The answer must be every line from the entries below that includes "Refusal".

Start of Data for review

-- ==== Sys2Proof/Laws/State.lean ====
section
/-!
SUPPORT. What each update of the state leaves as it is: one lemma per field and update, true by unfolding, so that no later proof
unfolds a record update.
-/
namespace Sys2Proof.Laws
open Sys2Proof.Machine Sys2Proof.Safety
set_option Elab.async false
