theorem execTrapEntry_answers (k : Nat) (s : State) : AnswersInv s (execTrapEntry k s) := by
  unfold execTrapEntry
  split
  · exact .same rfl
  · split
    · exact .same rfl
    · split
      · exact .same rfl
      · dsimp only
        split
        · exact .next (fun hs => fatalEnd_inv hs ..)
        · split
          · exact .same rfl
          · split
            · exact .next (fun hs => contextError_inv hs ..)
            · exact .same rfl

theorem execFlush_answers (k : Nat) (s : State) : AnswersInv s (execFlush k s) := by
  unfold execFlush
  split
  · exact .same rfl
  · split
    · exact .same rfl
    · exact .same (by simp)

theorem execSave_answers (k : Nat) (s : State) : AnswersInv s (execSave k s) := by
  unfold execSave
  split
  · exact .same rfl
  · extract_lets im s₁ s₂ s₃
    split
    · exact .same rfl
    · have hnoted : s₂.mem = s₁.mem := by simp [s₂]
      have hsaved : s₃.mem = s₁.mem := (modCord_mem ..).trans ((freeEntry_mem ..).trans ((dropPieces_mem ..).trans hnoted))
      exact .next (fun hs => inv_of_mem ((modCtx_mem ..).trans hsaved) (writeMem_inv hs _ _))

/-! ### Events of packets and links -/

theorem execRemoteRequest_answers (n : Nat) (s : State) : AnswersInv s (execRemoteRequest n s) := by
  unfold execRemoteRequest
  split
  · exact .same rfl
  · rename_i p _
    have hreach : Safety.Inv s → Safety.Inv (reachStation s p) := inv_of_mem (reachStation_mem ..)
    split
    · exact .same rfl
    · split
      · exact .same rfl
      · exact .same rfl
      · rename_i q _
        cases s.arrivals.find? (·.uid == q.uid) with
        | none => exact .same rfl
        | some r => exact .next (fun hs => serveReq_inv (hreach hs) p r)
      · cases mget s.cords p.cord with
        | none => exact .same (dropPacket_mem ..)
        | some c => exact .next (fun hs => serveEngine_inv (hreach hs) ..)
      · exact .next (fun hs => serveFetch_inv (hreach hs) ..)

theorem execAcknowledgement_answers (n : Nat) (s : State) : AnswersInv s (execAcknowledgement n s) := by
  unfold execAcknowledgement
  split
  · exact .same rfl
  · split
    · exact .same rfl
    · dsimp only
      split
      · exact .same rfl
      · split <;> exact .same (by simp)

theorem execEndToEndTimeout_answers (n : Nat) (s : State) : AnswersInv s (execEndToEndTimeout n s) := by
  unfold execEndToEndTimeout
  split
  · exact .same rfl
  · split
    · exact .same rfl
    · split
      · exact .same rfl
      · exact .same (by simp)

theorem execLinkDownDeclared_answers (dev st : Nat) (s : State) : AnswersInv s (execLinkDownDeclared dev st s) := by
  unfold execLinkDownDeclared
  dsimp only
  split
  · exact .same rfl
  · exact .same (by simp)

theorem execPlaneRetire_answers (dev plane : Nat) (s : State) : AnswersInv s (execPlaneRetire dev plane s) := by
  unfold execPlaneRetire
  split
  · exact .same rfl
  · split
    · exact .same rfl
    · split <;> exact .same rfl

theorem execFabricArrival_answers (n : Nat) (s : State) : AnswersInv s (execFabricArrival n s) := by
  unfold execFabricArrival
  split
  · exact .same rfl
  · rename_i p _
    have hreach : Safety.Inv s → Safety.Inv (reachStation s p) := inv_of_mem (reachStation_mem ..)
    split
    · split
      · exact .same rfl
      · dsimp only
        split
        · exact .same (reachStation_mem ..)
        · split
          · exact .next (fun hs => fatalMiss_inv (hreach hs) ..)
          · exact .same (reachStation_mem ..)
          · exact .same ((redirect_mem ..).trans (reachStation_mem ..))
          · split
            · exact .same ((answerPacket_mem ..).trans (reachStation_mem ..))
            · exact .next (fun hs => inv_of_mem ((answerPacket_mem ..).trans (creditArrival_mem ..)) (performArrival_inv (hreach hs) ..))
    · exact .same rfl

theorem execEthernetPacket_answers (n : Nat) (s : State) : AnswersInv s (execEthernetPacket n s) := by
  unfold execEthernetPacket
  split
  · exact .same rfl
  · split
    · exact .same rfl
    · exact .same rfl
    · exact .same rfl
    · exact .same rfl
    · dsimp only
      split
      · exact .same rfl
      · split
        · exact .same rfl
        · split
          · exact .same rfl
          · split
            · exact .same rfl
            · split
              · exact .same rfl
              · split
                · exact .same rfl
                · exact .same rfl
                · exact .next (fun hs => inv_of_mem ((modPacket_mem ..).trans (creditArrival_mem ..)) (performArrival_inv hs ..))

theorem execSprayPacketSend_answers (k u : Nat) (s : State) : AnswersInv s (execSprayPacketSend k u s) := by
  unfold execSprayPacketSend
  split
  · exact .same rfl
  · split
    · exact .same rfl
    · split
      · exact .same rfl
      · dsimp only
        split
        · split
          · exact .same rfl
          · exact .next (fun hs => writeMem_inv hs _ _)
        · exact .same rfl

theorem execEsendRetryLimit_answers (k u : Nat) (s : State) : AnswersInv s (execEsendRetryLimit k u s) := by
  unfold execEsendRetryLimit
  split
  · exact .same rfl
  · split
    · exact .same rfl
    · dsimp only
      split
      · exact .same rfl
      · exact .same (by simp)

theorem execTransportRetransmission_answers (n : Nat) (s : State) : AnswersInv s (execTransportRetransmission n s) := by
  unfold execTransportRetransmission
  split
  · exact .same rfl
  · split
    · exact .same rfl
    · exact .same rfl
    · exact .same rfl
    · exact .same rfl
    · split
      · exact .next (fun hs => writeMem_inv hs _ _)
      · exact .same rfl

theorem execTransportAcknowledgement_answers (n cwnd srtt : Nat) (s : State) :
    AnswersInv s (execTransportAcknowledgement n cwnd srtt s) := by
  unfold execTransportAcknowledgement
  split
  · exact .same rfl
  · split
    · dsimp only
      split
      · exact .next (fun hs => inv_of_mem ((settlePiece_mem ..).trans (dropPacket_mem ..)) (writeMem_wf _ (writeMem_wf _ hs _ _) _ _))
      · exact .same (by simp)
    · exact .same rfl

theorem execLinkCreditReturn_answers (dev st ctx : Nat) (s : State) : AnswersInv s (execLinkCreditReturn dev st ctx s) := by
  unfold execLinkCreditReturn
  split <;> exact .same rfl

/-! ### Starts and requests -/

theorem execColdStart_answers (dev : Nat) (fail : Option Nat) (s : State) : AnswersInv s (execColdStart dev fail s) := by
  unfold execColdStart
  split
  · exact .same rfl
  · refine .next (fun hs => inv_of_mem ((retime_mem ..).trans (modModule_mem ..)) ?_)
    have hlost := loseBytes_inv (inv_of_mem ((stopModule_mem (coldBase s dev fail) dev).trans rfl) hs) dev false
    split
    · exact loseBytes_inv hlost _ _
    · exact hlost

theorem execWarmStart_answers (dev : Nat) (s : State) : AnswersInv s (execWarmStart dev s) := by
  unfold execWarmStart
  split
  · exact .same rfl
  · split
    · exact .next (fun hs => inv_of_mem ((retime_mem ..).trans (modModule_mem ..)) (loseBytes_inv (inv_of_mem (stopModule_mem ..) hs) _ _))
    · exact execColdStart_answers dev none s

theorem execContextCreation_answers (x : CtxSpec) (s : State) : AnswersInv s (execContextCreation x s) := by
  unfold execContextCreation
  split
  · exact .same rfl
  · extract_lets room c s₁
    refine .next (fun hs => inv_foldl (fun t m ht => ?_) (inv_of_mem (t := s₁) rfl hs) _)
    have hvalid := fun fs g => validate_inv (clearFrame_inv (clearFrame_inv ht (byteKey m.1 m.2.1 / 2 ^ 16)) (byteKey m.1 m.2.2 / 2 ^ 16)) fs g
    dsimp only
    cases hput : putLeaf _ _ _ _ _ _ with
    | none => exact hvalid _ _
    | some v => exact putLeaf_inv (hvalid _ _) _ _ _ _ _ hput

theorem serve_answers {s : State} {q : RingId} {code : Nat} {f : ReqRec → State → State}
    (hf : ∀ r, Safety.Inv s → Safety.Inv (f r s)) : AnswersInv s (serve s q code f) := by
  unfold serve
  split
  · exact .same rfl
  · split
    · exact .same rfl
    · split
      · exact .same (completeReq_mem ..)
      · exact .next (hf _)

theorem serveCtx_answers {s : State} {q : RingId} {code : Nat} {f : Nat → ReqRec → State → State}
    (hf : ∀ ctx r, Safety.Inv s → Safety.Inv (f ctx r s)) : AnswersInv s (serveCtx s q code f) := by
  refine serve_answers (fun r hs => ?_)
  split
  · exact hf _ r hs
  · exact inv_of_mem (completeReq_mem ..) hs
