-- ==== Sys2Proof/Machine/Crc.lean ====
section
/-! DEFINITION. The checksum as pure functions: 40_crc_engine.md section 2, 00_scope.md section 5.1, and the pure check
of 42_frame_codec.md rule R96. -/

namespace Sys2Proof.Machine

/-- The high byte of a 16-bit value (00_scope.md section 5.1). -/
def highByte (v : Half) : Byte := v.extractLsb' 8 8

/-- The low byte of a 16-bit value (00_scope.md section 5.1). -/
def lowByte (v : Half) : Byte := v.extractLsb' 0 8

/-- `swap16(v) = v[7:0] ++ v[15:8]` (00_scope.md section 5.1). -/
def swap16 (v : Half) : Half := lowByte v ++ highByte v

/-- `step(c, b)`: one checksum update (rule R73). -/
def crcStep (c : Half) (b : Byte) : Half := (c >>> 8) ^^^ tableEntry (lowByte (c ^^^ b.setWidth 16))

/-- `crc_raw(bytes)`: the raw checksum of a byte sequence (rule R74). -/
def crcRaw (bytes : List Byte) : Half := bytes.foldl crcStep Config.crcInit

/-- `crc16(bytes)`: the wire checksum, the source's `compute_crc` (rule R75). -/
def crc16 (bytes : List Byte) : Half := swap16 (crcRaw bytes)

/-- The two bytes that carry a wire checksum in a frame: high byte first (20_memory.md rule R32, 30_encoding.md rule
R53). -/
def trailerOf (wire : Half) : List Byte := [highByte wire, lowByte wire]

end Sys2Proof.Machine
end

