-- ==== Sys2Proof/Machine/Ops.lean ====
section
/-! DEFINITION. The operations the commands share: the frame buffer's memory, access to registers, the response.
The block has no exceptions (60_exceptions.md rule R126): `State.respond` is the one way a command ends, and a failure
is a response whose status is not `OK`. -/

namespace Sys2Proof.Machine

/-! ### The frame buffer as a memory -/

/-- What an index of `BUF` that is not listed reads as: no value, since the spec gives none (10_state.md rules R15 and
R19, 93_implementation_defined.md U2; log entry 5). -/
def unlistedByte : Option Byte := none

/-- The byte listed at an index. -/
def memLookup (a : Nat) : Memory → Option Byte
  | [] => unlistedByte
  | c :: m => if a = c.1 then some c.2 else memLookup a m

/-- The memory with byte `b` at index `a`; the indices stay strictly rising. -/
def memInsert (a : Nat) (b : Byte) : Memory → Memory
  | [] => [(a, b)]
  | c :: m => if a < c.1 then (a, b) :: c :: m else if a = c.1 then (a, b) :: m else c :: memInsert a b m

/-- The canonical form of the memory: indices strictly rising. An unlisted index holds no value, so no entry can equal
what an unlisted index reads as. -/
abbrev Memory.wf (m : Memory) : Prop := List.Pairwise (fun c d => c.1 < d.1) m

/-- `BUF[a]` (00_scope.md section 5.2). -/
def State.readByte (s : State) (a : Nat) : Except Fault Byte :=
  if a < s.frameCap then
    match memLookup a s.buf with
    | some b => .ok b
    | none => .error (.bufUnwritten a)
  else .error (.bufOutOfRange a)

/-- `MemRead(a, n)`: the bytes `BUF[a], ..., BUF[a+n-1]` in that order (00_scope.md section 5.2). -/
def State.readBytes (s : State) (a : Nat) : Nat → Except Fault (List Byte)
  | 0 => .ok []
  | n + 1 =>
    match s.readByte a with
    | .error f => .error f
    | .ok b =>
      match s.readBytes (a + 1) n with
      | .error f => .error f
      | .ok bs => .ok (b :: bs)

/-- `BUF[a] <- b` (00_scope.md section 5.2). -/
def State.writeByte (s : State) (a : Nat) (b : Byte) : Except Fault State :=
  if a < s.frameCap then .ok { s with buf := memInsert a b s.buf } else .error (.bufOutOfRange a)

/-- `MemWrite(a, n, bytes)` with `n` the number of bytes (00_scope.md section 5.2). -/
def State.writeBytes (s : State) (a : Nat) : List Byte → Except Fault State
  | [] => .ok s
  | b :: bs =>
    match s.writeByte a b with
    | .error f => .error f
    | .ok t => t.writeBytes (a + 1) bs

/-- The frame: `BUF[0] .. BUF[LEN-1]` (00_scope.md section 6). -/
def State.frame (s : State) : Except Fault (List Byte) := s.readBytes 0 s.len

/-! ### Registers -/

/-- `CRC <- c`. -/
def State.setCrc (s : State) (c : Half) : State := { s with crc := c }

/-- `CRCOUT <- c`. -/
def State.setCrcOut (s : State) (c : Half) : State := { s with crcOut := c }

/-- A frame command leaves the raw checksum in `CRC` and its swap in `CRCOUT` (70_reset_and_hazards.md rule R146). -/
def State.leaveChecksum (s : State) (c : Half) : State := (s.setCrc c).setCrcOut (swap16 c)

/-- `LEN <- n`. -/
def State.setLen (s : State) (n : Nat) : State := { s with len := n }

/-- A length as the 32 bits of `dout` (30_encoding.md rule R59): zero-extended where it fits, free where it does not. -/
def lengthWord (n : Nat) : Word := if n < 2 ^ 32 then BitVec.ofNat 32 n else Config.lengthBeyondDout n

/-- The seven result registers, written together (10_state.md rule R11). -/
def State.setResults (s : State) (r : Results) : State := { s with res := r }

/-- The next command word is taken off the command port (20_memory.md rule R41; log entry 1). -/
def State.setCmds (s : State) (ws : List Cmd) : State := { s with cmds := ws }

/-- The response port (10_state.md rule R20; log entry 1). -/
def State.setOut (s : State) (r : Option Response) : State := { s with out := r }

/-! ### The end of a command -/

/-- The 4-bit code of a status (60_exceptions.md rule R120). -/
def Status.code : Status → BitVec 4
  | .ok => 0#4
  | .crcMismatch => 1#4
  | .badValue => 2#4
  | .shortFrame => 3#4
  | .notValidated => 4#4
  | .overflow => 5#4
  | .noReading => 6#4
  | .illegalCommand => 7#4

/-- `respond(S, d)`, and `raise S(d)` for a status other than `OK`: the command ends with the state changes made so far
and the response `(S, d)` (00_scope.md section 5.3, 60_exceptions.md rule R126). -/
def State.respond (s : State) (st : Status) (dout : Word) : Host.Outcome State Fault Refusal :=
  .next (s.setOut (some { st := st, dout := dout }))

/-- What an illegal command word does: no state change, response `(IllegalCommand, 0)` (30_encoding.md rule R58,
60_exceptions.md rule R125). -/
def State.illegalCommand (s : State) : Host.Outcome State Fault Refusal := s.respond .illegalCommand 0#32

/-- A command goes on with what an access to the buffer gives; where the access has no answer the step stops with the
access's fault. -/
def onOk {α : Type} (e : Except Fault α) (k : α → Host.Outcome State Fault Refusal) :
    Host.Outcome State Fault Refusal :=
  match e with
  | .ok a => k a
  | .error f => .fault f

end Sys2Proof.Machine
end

End of Data for review

=== Written answer ===
def State.respond (s : State) (st : Status) (dout : Word) : Host.Outcome State Fault Refusal :=
def State.illegalCommand (s : State) : Host.Outcome State Fault Refusal := s.respond .illegalCommand 0#32
def onOk {α : Type} (e : Except Fault α) (k : α → Host.Outcome State Fault Refusal) :
    Host.Outcome State Fault Refusal :=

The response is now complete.